■ **Problem to work on**:
Only the lines below from the one containing "ABORTVAL_WRITE (R20). -/" to the one containing "arrtoWrite (data : Word)" should be repeated, both included and unchanged.

Top of Records for processing

-- ==== Sys2Proof/Syntax.lean ====
section
/-! DEFINITION. The commands of the PW7140: `Instr` has one constructor per row of spec/opcode_table.json, with the
operands that the row's event brings from outside (the levels on the host bus, the word on AD, the level of
PWARN#, the register index and data of a management frame). The types of the operands stand before it. -/

namespace Sys2Proof

/-- A number from 0 to 3: a domain (R17), or one of the registers HSET0 to HSET3 (R13). -/
inductive Ix4
  | i0 | i1 | i2 | i3
deriving DecidableEq, Repr

/-- A domain number (spec/00_scope.md, "Domain"). -/
abbrev Dom := Ix4

/-- The four numbers in ascending order. -/
def Ix4.all : List Ix4 := [.i0, .i1, .i2, .i3]

/-- A set of lanes: which byte enables are asserted (spec/00_scope.md, "Lane mask"). -/
structure Lanes where
  lane0 : Bool
  lane1 : Bool
deriving DecidableEq, Repr

/-- Both lanes. -/
def Lanes.both : Lanes := ⟨true, true⟩

/-- The three straps as levels (R1): ASZ[1:0], JSZ[1:0] and HPAR. -/
structure Straps where
  asz  : BitVec 2
  jsz  : BitVec 2
  hpar : Bool
deriving DecidableEq, Repr

/-- The host bus at the moment HCS# and a strobe are seen asserted together (R62, R63): the strobes, and the
levels on HA, HBE#, HD and HDP. `hwe` and `hoe` say whether HWE# and HOE# are asserted. -/
structure HostBus where
  hwe : Bool
  hoe : Bool
  ha  : Addr
  hbe : Lanes
  hd  : Word
  hdp : BitVec 2
deriving DecidableEq, Repr

/-- An expiry that a tick can bring (R72, R137, R148). `array` carries what an interrupted array write left
(R137): nothing, or the word the array then holds. -/
inductive Expiry
  | hold
  | array (left : Option Word)
  | age (d : Dom)
deriving DecidableEq, Repr

/-- The eight counters (R182). -/
inductive CounterId
  | writesStaged | coalesced | groupsCommitted | groupsApplied
  | groupsBroken | writesDropped | stallEvents | forwardHits
deriving DecidableEq, Repr

/-- The registers of the index map (R185, chapter 12), each under its own name. -/
inductive Reg
  | id | straps | flags | enables | cause | laststat | viewx | ecmd
  | estat | free | flow | seq | dropcause | arrsrc | pwstat
  | rseq | rdom | rtag | rcnt
  | stalllvl | resumelvl | holdlim | arrto | starve | tickdiv | abortval | agechain
  | hact | defact | jaddrlo | jaddr | jdata | jstat
  | hset (k : Ix4)
  | counter (c : CounterId)
  | dctl (d : Dom) | ceil (d : Dom) | cclo (d : Dom) | cchi (d : Dom)
  | agerld (d : Dom) | agecnt (d : Dom) | dstat (d : Dom) | lasttag (d : Dom) | appliedtag (d : Dom)
  | winbase (i : Fin 16) | winlim (i : Fin 16)
deriving DecidableEq, Repr

/-- An event that comes while a management frame is being shifted, between the end of its byte 0 and the end of its byte 2
(R170, R174): each is the row of the same event. -/
inductive Event
  | hostArrival (bus : HostBus)
  | hostReturnIdle
  | hostStrobesEndEarly
  | holdExpiry
  | arrayComplete (ad : Option Word)
  | arrayTimeout (left : Option Word)
  | tick (pwarnLow : Bool) (early : List Expiry)
  | ageExpiry (d : Dom)
deriving DecidableEq, Repr

/-- The commands: one constructor per row of spec/opcode_table.json, in the table's order. Each docstring names
the row and its rule. The table gives no row a field, so the operands are the model's (notes/assumptions/2.md). A complete
frame carries in `inside` the events that come between its byte 0 and the end of its byte 2, none where it is not written
(notes/assumptions/14.md). -/
inductive Instr
  /-- HOST_ACCESS_ARRIVAL (R62): HCS# and a strobe (or, malformed, both) are seen asserted. Under an access whose strobes
  ended early it is the signals' new assertion (R65). -/
  | hostAccessArrival (bus : HostBus)
  /-- HOST_PORT_RETURN_IDLE (R62): HCS# or both strobes are seen deasserted. -/
  | hostPortReturnIdle
  /-- HOLD_LIMIT_EXPIRY (R73): the expiry that a tick has made due is taken. -/
  | holdLimitExpiry
  /-- ARRAY_ACCESS_COMPLETE (R133): ARDY is seen. `ad = none`: AD carries the word the array holds;
  `some w`: AD carries `w` (R133, "with whatever AD holds"). -/
  | arrayAccessComplete (ad : Option Word)
  /-- ARRAY_TIMEOUT (R137): the timeout that a tick has made due is taken. `left`: what an interrupted write left. -/
  | arrayTimeout (left : Option Word)
  /-- TICK (R144): one tick, with the sampled level of PWARN# (true: asserted) and the expiries of this very tick
  that are taken before the sample's effect, in order (R73, R155: either may be taken first). -/
  | tick (pwarnLow : Bool) (early : List Expiry)
  /-- AGE_EXPIRY (R151): the expiry of domain d that a tick has made due is taken. -/
  | ageExpiry (d : Dom)
  /-- RESET (R1): power-on or RESET#, with the straps sampled, what an interrupted array write left (R143), and whether
  the supervisor holds MSS# asserted as the part leaves reset (R184). -/
  | reset (straps : Straps) (left : Option Word) (mssHeld : Bool := false)
  /-- INCOMPLETE_FRAME (R170): MSS# is deasserted after fewer than 24 clocks; of a frame of three bytes on MSI the port has
  sampled that many bits. -/
  | incompleteFrame (frame : BitVec 24 := 0#24) (clocks : Fin 24 := 0)
  /-- VIEW_READ (R175): a complete read frame of the register index. -/
  | viewRead (index : BitVec 7) (inside : List Event := [])
  /-- REGISTER_WRITE (R186): a complete write frame of the register index. -/
  | registerWrite (index : BitVec 7) (data : Word) (inside : List Event := [])
  /-- HOLD_ON (R107). -/
  | holdOn (inside : List Event := [])
  /-- HOLD_OFF (R107). -/
  | holdOff (inside : List Event := [])
  /-- RETRY (R108). -/
  | retry (inside : List Event := [])
  /-- ABANDON_HEAD (R109). -/
  | abandonHead (inside : List Event := [])
  /-- STAGE_CLEAR (R110, R111). -/
  | stageClear (inside : List Event := [])
  /-- RECOVER_RETRY (R128). -/
  | recoverRetry (inside : List Event := [])
  /-- JOURNAL_DISCARD (R129). -/
  | journalDiscard (inside : List Event := [])
  /-- WINBASE_WRITE (R12). -/
  | winbaseWrite (i : Fin 16) (data : Word) (inside : List Event := [])
  /-- WINLIM_WRITE (R12). -/
  | winlimWrite (i : Fin 16) (data : Word) (inside : List Event := [])
  /-- HSET_WRITE (R13). -/
  | hsetWrite (k : Ix4) (data : Word) (inside : List Event := [])
  /-- HACT_WRITE (R13). -/
  | hactWrite (data : Word) (inside : List Event := [])
  /-- DEFACT_WRITE (R13). -/
  | defactWrite (data : Word) (inside : List Event := [])
  /-- CCLO_WRITE (R14). -/
  | ccloWrite (d : Dom) (data : Word) (inside : List Event := [])
  /-- CCHI_WRITE (R14). -/
  | cchiWrite (d : Dom) (data : Word) (inside : List Event := [])
  /-- DOMAIN_ENABLE (R38): a DCTL[d] write whose enable bit is 1; the other bits are those of `data`. -/
  | domainEnable (d : Dom) (data : Word) (inside : List Event := [])
  /-- DOMAIN_DISABLE (R39): a DCTL[d] write whose enable bit is 0; the other bits are those of `data`. -/
  | domainDisable (d : Dom) (data : Word) (inside : List Event := [])
  /-- DCTL_OPTIONS_WRITE (R18): a DCTL[d] write that repeats the enable option; the other bits are those of `data`. -/
  | dctlOptionsWrite (d : Dom) (data : Word) (inside : List Event := [])
  /-- CEIL_WRITE (R19). -/
  | ceilWrite (d : Dom) (data : Word) (inside : List Event := [])
  /-- ABORTVAL_WRITE (R20). -/
  | abortvalWrite (data : Word) (inside : List Event := [])
  /-- STALLLVL_WRITE (R49). -/
  | stalllvlWrite (data : Word) (inside : List Event := [])
  /-- RESUMELVL_WRITE (R49). -/
  | resumelvlWrite (data : Word) (inside : List Event := [])
  /-- HOLDLIM_WRITE (R72). -/
  | holdlimWrite (data : Word) (inside : List Event := [])
  /-- ARRTO_WRITE (R137). -/
  | arrtoWrite (data : Word) (inside : List Event := [])
  /-- STARVE_WRITE (R136). -/
  | starveWrite (data : Word) (inside : List Event := [])
  /-- TICKDIV_WRITE (R144). -/
  | tickdivWrite (data : Word) (inside : List Event := [])
  /-- AGERLD_WRITE (R145). -/
  | agerldWrite (d : Dom) (data : Word) (inside : List Event := [])
  /-- AGECHAIN_WRITE (R149). -/
  | agechainWrite (data : Word) (inside : List Event := [])
  /-- JADDRLO_WRITE (R141). -/
  | jaddrloWrite (data : Word) (inside : List Event := [])
  /-- JADDR_WRITE (R141). -/
  | jaddrWrite (data : Word) (inside : List Event := [])
  /-- FLAGS_WRITE (R178). -/
  | flagsWrite (data : Word) (inside : List Event := [])
  /-- ENABLES_WRITE (R179). -/
  | enablesWrite (data : Word) (inside : List Event := [])
  /-- COUNTER_CLEAR (R183). -/
  | counterClear (c : CounterId) (data : Word) (inside : List Event := [])
  /-- HOST_STROBES_END_EARLY (R65). -/
  | hostStrobesEndEarly
  /-- UNNAMED_ECMD_CODE (R106): a complete write frame to ECMD with a code that names no command. -/
  | unnamedEcmdCode (code : Word) (inside : List Event := [])
deriving DecidableEq, Repr

end Sys2Proof
end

Bottom of Records for processing

■ **Output below**:
  /-- ABORTVAL_WRITE (R20). -/
  | abortvalWrite (data : Word) (inside : List Event := [])
  /-- STALLLVL_WRITE (R49). -/
  | stalllvlWrite (data : Word) (inside : List Event := [])
  /-- RESUMELVL_WRITE (R49). -/
  | resumelvlWrite (data : Word) (inside : List Event := [])
  /-- HOLDLIM_WRITE (R72). -/
  | holdlimWrite (data : Word) (inside : List Event := [])
  /-- ARRTO_WRITE (R137). -/
  | arrtoWrite (data : Word) (inside : List Event := [])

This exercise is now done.